I need the lines below from the one with "unfold State.measured" down to the one with "decide)) _ _ (fun _ _ => ?_)" reproduced exactly, both ends included, and nothing else.
Entries provided START
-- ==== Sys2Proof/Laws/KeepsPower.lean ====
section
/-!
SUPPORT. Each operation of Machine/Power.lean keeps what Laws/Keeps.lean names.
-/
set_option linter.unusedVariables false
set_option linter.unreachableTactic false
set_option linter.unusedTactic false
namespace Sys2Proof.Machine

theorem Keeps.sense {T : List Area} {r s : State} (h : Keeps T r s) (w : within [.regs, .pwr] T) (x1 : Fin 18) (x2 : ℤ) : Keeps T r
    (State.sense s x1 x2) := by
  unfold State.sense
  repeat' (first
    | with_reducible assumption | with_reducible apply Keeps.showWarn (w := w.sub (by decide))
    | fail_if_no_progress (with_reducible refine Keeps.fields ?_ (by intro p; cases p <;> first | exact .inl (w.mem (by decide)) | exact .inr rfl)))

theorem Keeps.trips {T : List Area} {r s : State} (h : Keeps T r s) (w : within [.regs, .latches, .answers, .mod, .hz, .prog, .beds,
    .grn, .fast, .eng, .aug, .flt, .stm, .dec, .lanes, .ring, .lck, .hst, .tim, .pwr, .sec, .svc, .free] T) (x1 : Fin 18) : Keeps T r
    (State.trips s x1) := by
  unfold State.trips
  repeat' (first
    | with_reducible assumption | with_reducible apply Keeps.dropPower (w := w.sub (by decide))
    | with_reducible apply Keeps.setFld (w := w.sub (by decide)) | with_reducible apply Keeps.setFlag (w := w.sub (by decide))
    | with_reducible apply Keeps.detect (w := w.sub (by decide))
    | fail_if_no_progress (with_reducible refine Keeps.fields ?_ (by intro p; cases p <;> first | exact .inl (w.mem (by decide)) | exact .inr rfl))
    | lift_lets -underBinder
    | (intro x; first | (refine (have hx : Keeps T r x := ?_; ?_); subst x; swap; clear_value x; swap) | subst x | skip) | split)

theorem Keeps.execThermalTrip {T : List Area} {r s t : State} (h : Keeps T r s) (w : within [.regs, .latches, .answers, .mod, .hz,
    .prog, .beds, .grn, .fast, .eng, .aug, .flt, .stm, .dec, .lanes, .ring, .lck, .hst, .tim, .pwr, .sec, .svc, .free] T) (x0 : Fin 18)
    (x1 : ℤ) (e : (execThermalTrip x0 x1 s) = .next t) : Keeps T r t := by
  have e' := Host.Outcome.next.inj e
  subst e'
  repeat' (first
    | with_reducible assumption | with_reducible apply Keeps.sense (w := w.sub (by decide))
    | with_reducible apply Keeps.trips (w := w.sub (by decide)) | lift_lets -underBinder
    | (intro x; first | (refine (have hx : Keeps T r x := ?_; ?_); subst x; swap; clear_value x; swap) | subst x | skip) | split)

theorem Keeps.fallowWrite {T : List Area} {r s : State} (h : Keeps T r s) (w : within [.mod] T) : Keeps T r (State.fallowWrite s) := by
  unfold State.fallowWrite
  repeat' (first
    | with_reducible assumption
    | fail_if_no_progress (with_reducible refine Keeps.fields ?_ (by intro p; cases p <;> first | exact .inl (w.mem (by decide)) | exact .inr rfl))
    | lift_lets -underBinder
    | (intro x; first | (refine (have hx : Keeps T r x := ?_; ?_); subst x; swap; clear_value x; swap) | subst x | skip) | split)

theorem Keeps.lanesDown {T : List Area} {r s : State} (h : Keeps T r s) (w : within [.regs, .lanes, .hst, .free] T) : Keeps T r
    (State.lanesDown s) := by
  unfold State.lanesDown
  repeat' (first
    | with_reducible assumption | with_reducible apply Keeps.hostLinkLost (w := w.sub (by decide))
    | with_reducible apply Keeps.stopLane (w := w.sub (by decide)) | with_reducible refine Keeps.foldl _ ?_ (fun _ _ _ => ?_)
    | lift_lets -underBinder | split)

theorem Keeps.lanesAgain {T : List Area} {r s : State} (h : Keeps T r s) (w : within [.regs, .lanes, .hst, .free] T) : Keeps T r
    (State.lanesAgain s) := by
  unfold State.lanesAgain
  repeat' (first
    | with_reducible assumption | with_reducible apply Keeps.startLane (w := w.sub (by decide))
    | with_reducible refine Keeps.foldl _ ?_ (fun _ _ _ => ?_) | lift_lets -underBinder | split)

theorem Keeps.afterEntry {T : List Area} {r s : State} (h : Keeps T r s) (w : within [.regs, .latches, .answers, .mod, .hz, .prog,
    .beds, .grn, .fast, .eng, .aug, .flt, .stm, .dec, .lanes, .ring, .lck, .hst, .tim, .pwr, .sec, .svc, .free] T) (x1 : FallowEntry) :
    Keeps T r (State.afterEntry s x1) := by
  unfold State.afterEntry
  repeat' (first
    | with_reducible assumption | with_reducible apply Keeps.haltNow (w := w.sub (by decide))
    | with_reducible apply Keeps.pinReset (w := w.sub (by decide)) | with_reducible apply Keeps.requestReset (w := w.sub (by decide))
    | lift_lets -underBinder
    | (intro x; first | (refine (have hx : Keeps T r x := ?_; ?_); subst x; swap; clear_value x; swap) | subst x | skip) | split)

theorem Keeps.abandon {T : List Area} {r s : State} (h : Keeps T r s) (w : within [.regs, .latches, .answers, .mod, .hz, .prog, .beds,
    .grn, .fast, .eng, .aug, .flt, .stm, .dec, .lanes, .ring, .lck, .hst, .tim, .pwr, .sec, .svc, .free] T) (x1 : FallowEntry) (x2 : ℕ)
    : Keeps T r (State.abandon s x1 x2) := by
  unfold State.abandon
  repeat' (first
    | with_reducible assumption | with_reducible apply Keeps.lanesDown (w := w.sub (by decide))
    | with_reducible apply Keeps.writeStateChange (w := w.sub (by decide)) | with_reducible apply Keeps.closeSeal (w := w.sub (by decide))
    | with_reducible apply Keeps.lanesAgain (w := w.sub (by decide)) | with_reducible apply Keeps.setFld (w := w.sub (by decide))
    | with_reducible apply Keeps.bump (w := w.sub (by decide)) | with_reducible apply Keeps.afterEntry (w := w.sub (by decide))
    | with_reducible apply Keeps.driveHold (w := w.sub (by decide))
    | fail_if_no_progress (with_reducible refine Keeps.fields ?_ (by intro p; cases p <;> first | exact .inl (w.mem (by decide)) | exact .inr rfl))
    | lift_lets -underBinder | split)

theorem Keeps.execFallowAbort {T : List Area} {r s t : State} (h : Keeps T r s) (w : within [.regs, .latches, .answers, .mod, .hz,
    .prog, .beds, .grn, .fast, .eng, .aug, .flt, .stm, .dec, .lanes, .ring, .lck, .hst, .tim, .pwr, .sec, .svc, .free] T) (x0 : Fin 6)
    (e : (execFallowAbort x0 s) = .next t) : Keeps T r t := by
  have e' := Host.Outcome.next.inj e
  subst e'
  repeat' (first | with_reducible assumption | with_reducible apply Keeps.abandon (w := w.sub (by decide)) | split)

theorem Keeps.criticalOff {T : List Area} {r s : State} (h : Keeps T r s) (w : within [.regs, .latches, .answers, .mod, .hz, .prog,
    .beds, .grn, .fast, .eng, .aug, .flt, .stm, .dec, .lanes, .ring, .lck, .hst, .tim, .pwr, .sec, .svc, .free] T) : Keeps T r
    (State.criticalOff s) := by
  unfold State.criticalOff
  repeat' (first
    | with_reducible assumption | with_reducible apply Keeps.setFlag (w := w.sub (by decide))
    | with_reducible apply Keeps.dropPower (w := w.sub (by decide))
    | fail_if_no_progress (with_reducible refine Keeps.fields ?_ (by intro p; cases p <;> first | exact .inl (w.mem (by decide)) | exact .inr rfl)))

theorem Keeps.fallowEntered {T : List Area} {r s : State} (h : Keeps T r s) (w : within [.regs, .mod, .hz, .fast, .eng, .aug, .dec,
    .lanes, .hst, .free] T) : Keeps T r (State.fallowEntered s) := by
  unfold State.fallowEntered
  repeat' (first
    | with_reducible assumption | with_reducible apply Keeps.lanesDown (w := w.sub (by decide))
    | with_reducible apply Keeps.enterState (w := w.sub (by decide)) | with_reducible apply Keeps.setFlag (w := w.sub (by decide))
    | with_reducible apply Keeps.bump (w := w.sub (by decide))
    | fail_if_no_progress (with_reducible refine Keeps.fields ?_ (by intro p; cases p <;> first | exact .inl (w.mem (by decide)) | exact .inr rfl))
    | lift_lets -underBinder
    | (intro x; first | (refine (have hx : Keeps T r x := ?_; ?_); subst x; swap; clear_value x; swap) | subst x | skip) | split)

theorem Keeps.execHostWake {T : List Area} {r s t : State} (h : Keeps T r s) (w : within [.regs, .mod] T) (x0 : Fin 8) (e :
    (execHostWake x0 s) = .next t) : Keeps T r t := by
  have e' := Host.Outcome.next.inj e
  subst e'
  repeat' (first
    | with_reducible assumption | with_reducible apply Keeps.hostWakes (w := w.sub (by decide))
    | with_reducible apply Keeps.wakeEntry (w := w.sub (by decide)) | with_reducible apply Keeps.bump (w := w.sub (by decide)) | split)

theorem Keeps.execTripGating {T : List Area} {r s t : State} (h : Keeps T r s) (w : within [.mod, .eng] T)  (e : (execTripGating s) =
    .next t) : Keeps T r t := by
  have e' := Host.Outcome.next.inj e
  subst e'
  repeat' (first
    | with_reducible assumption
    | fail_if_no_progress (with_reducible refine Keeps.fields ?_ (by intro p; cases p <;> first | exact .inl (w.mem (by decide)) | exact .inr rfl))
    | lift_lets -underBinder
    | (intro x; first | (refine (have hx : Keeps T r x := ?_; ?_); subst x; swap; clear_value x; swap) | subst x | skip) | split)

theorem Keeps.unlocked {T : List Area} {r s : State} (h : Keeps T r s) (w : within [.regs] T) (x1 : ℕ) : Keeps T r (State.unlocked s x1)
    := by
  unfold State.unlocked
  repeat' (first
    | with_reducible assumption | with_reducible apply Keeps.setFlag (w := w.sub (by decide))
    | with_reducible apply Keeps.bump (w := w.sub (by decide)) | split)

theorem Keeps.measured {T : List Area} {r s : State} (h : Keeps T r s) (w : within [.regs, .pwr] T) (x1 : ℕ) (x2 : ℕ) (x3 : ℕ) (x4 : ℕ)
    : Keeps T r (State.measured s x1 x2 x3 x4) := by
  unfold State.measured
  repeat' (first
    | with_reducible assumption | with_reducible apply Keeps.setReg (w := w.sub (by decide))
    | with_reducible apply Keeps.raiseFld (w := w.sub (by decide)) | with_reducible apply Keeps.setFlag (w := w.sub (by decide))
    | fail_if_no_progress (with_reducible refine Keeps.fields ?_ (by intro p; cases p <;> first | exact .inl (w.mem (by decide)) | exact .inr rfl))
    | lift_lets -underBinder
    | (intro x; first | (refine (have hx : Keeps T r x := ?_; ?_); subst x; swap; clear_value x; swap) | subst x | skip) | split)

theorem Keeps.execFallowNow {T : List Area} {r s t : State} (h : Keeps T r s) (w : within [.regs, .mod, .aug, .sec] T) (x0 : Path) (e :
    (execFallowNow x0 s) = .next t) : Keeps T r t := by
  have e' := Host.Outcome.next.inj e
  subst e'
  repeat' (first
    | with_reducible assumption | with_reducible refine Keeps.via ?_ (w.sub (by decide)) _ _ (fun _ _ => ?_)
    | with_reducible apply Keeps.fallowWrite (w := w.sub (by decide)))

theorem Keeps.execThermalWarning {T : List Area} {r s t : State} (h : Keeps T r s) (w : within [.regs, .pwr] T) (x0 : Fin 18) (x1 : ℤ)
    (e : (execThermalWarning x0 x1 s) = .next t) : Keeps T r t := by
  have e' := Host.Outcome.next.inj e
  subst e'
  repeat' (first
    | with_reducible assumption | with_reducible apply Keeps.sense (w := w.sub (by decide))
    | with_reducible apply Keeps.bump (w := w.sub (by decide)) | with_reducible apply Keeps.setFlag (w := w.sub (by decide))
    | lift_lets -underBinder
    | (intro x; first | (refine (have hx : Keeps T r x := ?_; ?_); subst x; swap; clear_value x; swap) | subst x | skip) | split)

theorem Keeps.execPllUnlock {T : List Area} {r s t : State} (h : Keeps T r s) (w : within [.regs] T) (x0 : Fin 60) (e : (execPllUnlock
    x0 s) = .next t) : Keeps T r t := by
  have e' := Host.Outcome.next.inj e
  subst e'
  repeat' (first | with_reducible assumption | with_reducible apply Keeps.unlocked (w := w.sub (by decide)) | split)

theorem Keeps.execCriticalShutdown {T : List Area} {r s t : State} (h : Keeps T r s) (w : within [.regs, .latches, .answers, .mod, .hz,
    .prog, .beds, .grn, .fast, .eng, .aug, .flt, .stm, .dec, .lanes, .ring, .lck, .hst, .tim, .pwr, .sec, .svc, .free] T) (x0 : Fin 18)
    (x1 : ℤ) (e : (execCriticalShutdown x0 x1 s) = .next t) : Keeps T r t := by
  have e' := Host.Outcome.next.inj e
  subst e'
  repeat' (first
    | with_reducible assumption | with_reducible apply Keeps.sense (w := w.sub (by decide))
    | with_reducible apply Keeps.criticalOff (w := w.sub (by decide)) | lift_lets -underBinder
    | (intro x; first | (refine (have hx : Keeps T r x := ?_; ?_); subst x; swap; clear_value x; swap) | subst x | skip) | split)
Entries provided END
*Response box*:
  unfold State.measured
  repeat' (first
    | with_reducible assumption | with_reducible apply Keeps.setReg (w := w.sub (by decide))
    | with_reducible apply Keeps.raiseFld (w := w.sub (by decide)) | with_reducible apply Keeps.setFlag (w := w.sub (by decide))
    | fail_if_no_progress (with_reducible refine Keeps.fields ?_ (by intro p; cases p <;> first | exact .inl (w.mem (by decide)) | exact .inr rfl))
    | lift_lets -underBinder
    | (intro x; first | (refine (have hx : Keeps T r x := ?_; ?_); subst x; swap; clear_value x; swap) | subst x | skip) | split)

theorem Keeps.execFallowNow {T : List Area} {r s t : State} (h : Keeps T r s) (w : within [.regs, .mod, .aug, .sec] T) (x0 : Path) (e :
    (execFallowNow x0 s) = .next t) : Keeps T r t := by
  have e' := Host.Outcome.next.inj e
  subst e'
  repeat' (first
    | with_reducible assumption | with_reducible refine Keeps.via ?_ (w.sub (by decide)) _ _ (fun _ _ => ?_)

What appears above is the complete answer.